Easy home games are a bit of a wash.

But the difficult home games are where we find an issue: we do much better in the difficult home games without Dickson than with him.  This might make some sense or might not: he’s picked for these games because it feels like we might need the extra defensive oomph, but perhaps the level of the opponent takes him one step beyond his comfort level.  But if that were true we’d see the same effect in away games.   Perhaps in home games we do well against the good teams when we take the initiative, and that’s harder to do with Dickson in the side.

Interesting.

6 thoughts on “The Dickson effect

  1. Hmm, is it just me or are the “No Dickson” and “Dickson” colours the same?

    Either way I love a good graph.

    Also, apologies for my lack of input of late, hope to be back to normal next week.

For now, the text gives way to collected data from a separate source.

-- ==== Sys2Proof/Machine/Ring.lean ====
section
/-! DEFINITION. The accumulator storage of a cluster: ring slots in their circular order, and the rows that parked registers take
(R192, R193, R213, R214). -/

namespace Sys2Proof.Machine

/-- Slot s of a cluster. -/
def Cluster.slot (k : Cluster) (s : Nat) : RingSlot := vget k.slots {} s

/-- A cluster with slot s replaced. -/
def Cluster.setSlot (k : Cluster) (s : Nat) (x : RingSlot) : Cluster := { k with slots := vset k.slots s x }

/-- The ring slots in the order in which the ring reaches them next (R214). -/
def Cluster.ringOrder (k : Cluster) : List Nat :=
  ((List.range 8).map fun i => (k.lastOpen + 1 + i) % 8).filter fun s => decide (s < 8 - k.resv)

/-- The slot a fresh command opens: the first free one (R214). -/
def Cluster.nextFree (k : Cluster) : Option Nat := k.ringOrder.find? fun s => (k.slot s).st == .free

/-- Open a slot for a tile: an accumulator of M x N zeros (R209, R213). -/
def Cluster.openSlot (k : Cluster) (s t : Nat) (vf : BitVec 10) (acc : BitVec 2) (m n : Nat) (elems : List Word) : Cluster :=
  { k.setSlot s { st := .open_, tile := t, vf := vf, acc := acc, m := m, n := n, elems := elems } with
    lastOpen := s, order := k.order ++ [s] }

/-- Free a slot; its contents become zero. -/
def Cluster.freeSlot (k : Cluster) (s : Nat) : Cluster :=
  { k.setSlot s {} with order := k.order.filter (· != s) }

/-- Rows of slot s that a map of parked copies takes. -/
def parkUses (p : NMap Park) (s : Nat) : Nat :=
  p.entries.foldl (fun a e => a + match e.2 with
    | .held _ _ slots => slots.count s
    | .saved _ => 0
    | .lost => 0) 0

/-- Parked rows in slot s of cluster c: those of its running and saved iterations (R192). -/
def parkedRows (d : Dev) (c s : Nat) : Nat :=
  (List.range 8).foldl (fun a i =>
    let y := d.tile (8 * c + i)
    a + parkUses y.core.park s + y.saved.foldl (fun b z => b + parkUses z.park s) 0) 0

/-- Rows of slot s that are free for parking. -/
def parkFreeIn (d : Dev) (c s : Nat) : Nat :=
  let k := d.cluster c
  if decide (s < 8 - k.resv) && ((k.slot s).st == .free || (k.slot s).st == .parked) then 256 - parkedRows d c s else 0

/-- PARKFREE (R192). -/
def parkFree (d : Dev) (c : Nat) : Nat := (List.range 8).foldl (fun a s => a + parkFreeIn d c s) 0

/-- The slot that gives parking its rows: of those with two free rows, the one the ring reaches last (R192). -/
def parkSlot (d : Dev) (c : Nat) : Option Nat :=
  ((d.cluster c).ringOrder.reverse).find? fun s => decide (2 ≤ parkFreeIn d c s)

/-- Give back the slots of a cluster in which no parked row is left (R213). -/
def settlePark (d : Dev) (c : Nat) : Dev :=
  (List.range 8).foldl (fun d s =>
    let k := d.cluster c
    if (k.slot s).st == .parked && parkedRows d c s == 0 then d.setCluster c (k.setSlot s {}) else d) d

/-- Park a register (R192): none when fewer than two rows are free. -/
def parkReg (d : Dev) (t p : Nat) (x : VReg) : Option Dev :=
  let c := t / 8
  let d0 := settlePark (d.onCore t fun y => { y with park := y.park.keep fun q _ => q != p }) c
  match parkSlot d0 c with
  | none => none
  | some s =>
    let d1 := d0.onCluster c fun k => k.setSlot s { (k.slot s) with st := .parked }
    some (d1.onCore t fun y => { y with park := y.park.set p (.held 2 x [s, s]) })

/-- Free every parked copy of a tile's iteration (R193). -/
def unparkAll (d : Dev) (t : Nat) : Dev := settlePark (d.onCore t fun y => { y with park := {} }) (t / 8)

end Sys2Proof.Machine
end

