/-- VPACK.E4 (R188). -/
def execVpackE4 (d a : VOp) (t : Bool) (r : Rnd) (p : BitVec 3) (s : State) : Host.Outcome State Fault Refusal :=
  vWord (.vpackE4 d a t r p) (vPack (.vpackE4 d a t r p) d a 1 (512 * p.toNat) (e4m3.conv r t)) s
/-- VPACK.E5 (R188). -/
def execVpackE5 (d a : VOp) (t : Bool) (r : Rnd) (p : BitVec 3) (s : State) : Host.Outcome State Fault Refusal :=
  vWord (.vpackE5 d a t r p) (vPack (.vpackE5 d a t r p) d a 1 (512 * p.toNat) (e5m2.conv r t)) s

/-- A number converted to an 8-bit integer in [lo, hi] (R18, R216): the low 8 bits where it is out of range and saturation is
off, save for an infinity. -/
def toInt8 (lo hi : Int) (r : Rnd) (sat : Bool) : Num → Nat × FFlags
  | .nan => (0, fInvalid)
  | .inf neg => (((if neg then lo else hi) % 256).toNat, fInvalid)
  | .fin neg m e =>
    let (q, eq, ix) := roundAt r neg m e 0
    let z := signedAt neg q eq 0
    if lo ≤ z ∧ z ≤ hi then ((z % 256).toNat, fWhen ix fInexact)
    else (((if sat then (if z < lo then lo else hi) else z) % 256).toNat, fInvalid)

/-- VPACK.I8 (R188). -/
def execVpackI8 (d a : VOp) (t : Bool) (r : Rnd) (p : BitVec 3) (s : State) : Host.Outcome State Fault Refusal :=
  vWord (.vpackI8 d a t r p) (vPack (.vpackI8 d a t r p) d a 1 (512 * p.toNat) (toInt8 (-128) 127 r t)) s
/-- VPACK.H (R188). -/
def execVpackH (d a : VOp) (t : Bool) (r : Rnd) (p : BitVec 3) (s : State) : Host.Outcome State Fault Refusal :=
  vWord (.vpackH d a t r p) (vPack (.vpackH d a t r p) d a 2 (1024 * p.toNat) (fp16.conv r t)) s
/-- VPACK.B (R188). -/
def execVpackB (d a : VOp) (t : Bool) (r : Rnd) (p : BitVec 3) (s : State) : Host.Outcome State Fault Refusal :=
  vWord (.vpackB d a t r p) (vPack (.vpackB d a t r p) d a 2 (1024 * p.toNat) (bf16.conv r t)) s

/-- FP32 to INT32 with RNE, saturating (R189). -/
def f32ToI32 (x : Word) : Word × FFlags := let (z, f) := toIntSat 32 (num32 x); (BitVec.ofInt 32 z, f)
/-- INT32 to FP32 with RNE (R189). -/
def i32ToF32 (x : Word) : Word × FFlags := let (b, f) := fp32.result (.ofInt x.toInt); (BitVec.ofNat 32 b, f)

/-- VCVT.FI (R189). -/
def execVcvtFi (d a : VOp) (s : State) : Host.Outcome State Fault Refusal := vUn (.vcvtFi d a) d a false f32ToI32 s
/-- VCVT.IF (R189). -/
def execVcvtIf (d a : VOp) (s : State) : Host.Outcome State Fault Refusal := vUn (.vcvtIf d a) d a false i32ToF32 s

/-! ### Shape, cursor, window -/

/-- VSHAPE (R190). -/
def execVshape (r c : BitVec 7) (s : State) : Host.Outcome State Fault Refusal :=
  s.run (coreWord .v (.vshape r c) fun x => { x with csr := { x.csr with rows := r.setWidth 6, cols := c.setWidth 5 } })
/-- VCUR (R191). -/
def execVcur (r c : BitVec 7) (g : BitVec 8) (s : State) : Host.Outcome State Fault Refusal :=
  s.run (coreWord .v (.vcur r c g) fun x =>
    { x with csr := { x.csr with curRow := r.setWidth 5, curCol := c.setWidth 4, curDiag := g.setWidth 4 } })
/-- VRBSET (R173). -/
def execVrbset (n : BitVec 8) (s : State) : Host.Outcome State Fault Refusal :=
  s.run (coreWord .v (.vrbset n) fun x => { x with csr := { x.csr with vrb := n.setWidth 4 } })

/-! ### Parking -/

/-- VPARK (R192). -/
def execVpark (v : VOp) (s : State) : Host.Outcome State Fault Refusal :=
  vWord (.vpark v) (fun at_ dv =>
    let c := (dv.tile at_.t).core
    if v.dir != .whole then vShape (.vpark v) c 3
    else match parkReg dv at_.t (c.phys v.reg) (c.v v.reg) with
      | some d1 => .ok () d1
      | none => .wait { code := 10 } dv) s

/-- The bytes of a register (R164). -/
def vregBytes (r : VReg) : List Byte := (r.toList.map fun x => natLe 4 x.toNat).flatten
/-- The register of its 2,048 bytes. -/
def vregOf (b : List Byte) : VReg :=
  let n := leNat b
  Vector.ofFn fun p => BitVec.ofNat 32 (n / 2 ^ (32 * p.val))

/-- The address of a park block (R327). -/
def parkBlock (d : Dev) (vf : BitVec 10) (t : Nat) : Dword := zx (d.vf vf.toNat).parkbase + dw (t * 0x14000)

/-- VUNPARK's read of a copy that was saved to the park block (R193, R327). A copy that cannot be read back is lost (DEDUCED, unsafe: log entry 20). -/
def parkRead (env : Env) (d : Dev) (t p : Nat) : Res VReg :=
  let c := (d.tile t).core
  match hwRead env (whoVf d c.csr.vfid t) .none 2 d (parkBlock d c.csr.vfid t + dw (2048 * p)) 2048 with
  | .ok b d1 => .ok (vregOf b) d1
  | .wait w d1 => .wait w d1
  | .trap _ _ _ _ _ => .roll .lostPark
  | .sys _ _ => .roll .lostPark
  | .roll c => .roll c

/-- VUNPARK's effect once the copy is at hand. -/
def unpark (t p : Nat) (x : VReg) (d : Dev) : Dev :=
  settlePark (d.onCore t fun c =>
    { c with park := c.park.keep fun q _ => q != p, regs := { c.regs with v := vset c.regs.v p x } }) (t / 8)

/-- VUNPARK (R192). -/
def vunparkWord (env : Env) (v : VOp) (at_ : At) (dv : Dev) : Res Unit :=
  let c := (dv.tile at_.t).core
  let p := c.phys v.reg
  if v.dir != .whole then vShape (.vunpark v) c 3
  else match c.park.find p with
    | none => vShape (.vunpark v) c 5
    | some (.held _ x _) => .ok () (unpark at_.t p x dv)
    | some (.saved _) => (parkRead env dv at_.t p).bind fun x d1 => .ok () (unpark at_.t p x d1)
    | some .lost => .roll .lostPark

/-- VUNPARK (R192). -/
def execVunpark (d : VOp) (s : State) : Host.Outcome State Fault Refusal :=
  s.run fun env dv => engineWord .v (.vunpark d) (vunparkWord env d) (fun _ c => c) env dv

/-! ### Mask words -/

/-- KAND (R194). -/
def execKand (d a b : BitVec 5) (s : State) : Host.Outcome State Fault Refusal :=
  s.run (coreWord .v (.kand d a b) fun c => c.setK d.toNat (c.k a.toNat &&& c.k b.toNat))
/-- KOR (R194). -/
def execKor (d a b : BitVec 5) (s : State) : Host.Outcome State Fault Refusal :=
  s.run (coreWord .v (.kor d a b) fun c => c.setK d.toNat (c.k a.toNat ||| c.k b.toNat))
/-- KNOT (R194). -/
def execKnot (d a : BitVec 5) (s : State) : Host.Outcome State Fault Refusal :=
  s.run (coreWord .v (.knot d a) fun c => c.setK d.toNat (~~~ c.k a.toNat))
/-- KMOV (R194). -/
def execKmov (d a : BitVec 5) (s : State) : Host.Outcome State Fault Refusal :=
  s.run (coreWord .v (.kmov d a) fun c => c.setK d.toNat (c.k a.toNat))
/-- KCNT (R194). -/
def execKcnt (a : BitVec 5) (s : State) : Host.Outcome State Fault Refusal :=
  vWord (.kcnt a) (pushVx fun c => dw (((List.range 512).filter fun p => c.inShape p && (c.k a.toNat).getLsbD p).length)) s

end Sys2Proof.Machine
end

  2. Intuitively, it makes sense to me. But I’m a Dickson fan, and many are not. It’s always seemed logical to me to play Dickson in away matches. I just reckon he’s very effective in that spoiling role. He tackles better than Sidwell, and, I reckon, leaves less gaps. Trouble is, in his last 2 outings, he’s made some glaring mistakes, which makes even his supporters worry about him. But I think that’s down to lack of match time, and possibly feeling the pressure to perform. Also, Murphy always seems to play better with Dickson next to him. I’d still go with him as a starter against Sunderland. Sidwell’s mistakes tend to attract less attention, and his impressive coverage of the pitch looks good. If the ref had given a penalty on Sunday for his barge on Parker, he might not be so popular. I suppose once again, its nice to have the choice – indicates a strong squad.

  3. This is an interesting chart, but it does not reflect who else was playing that day, or what attacking formation we were using (4-4-2, etc.). I short, there might be lots of reasons for this data besides Dickson.

    Regardless, as a Keeper, my indicator of a good mid field defender is the reaction of the offense: does the other team change their game plan because of the defender, do they move it to the other side, pass it over the midfielder or sideways; does he stop the attack or change the other team’s tempo?

    This type of player, and this impact, happens all the time in other sports. In hockey, the tough defender stops the rush and the other team must dump the puck in. In American football, the offense must run or throw in opposite direction because the defender is too good.

    As a Keeper, I valued this kind of player. Dickson is the best we’ve got at this skill, and the bottom line is we need this kind of player against certain teams. This is probably more vital on away games against teams with highly skilled midfields, the hard away games (as pointed out in a CCN article, home teams attack with greater ferocity).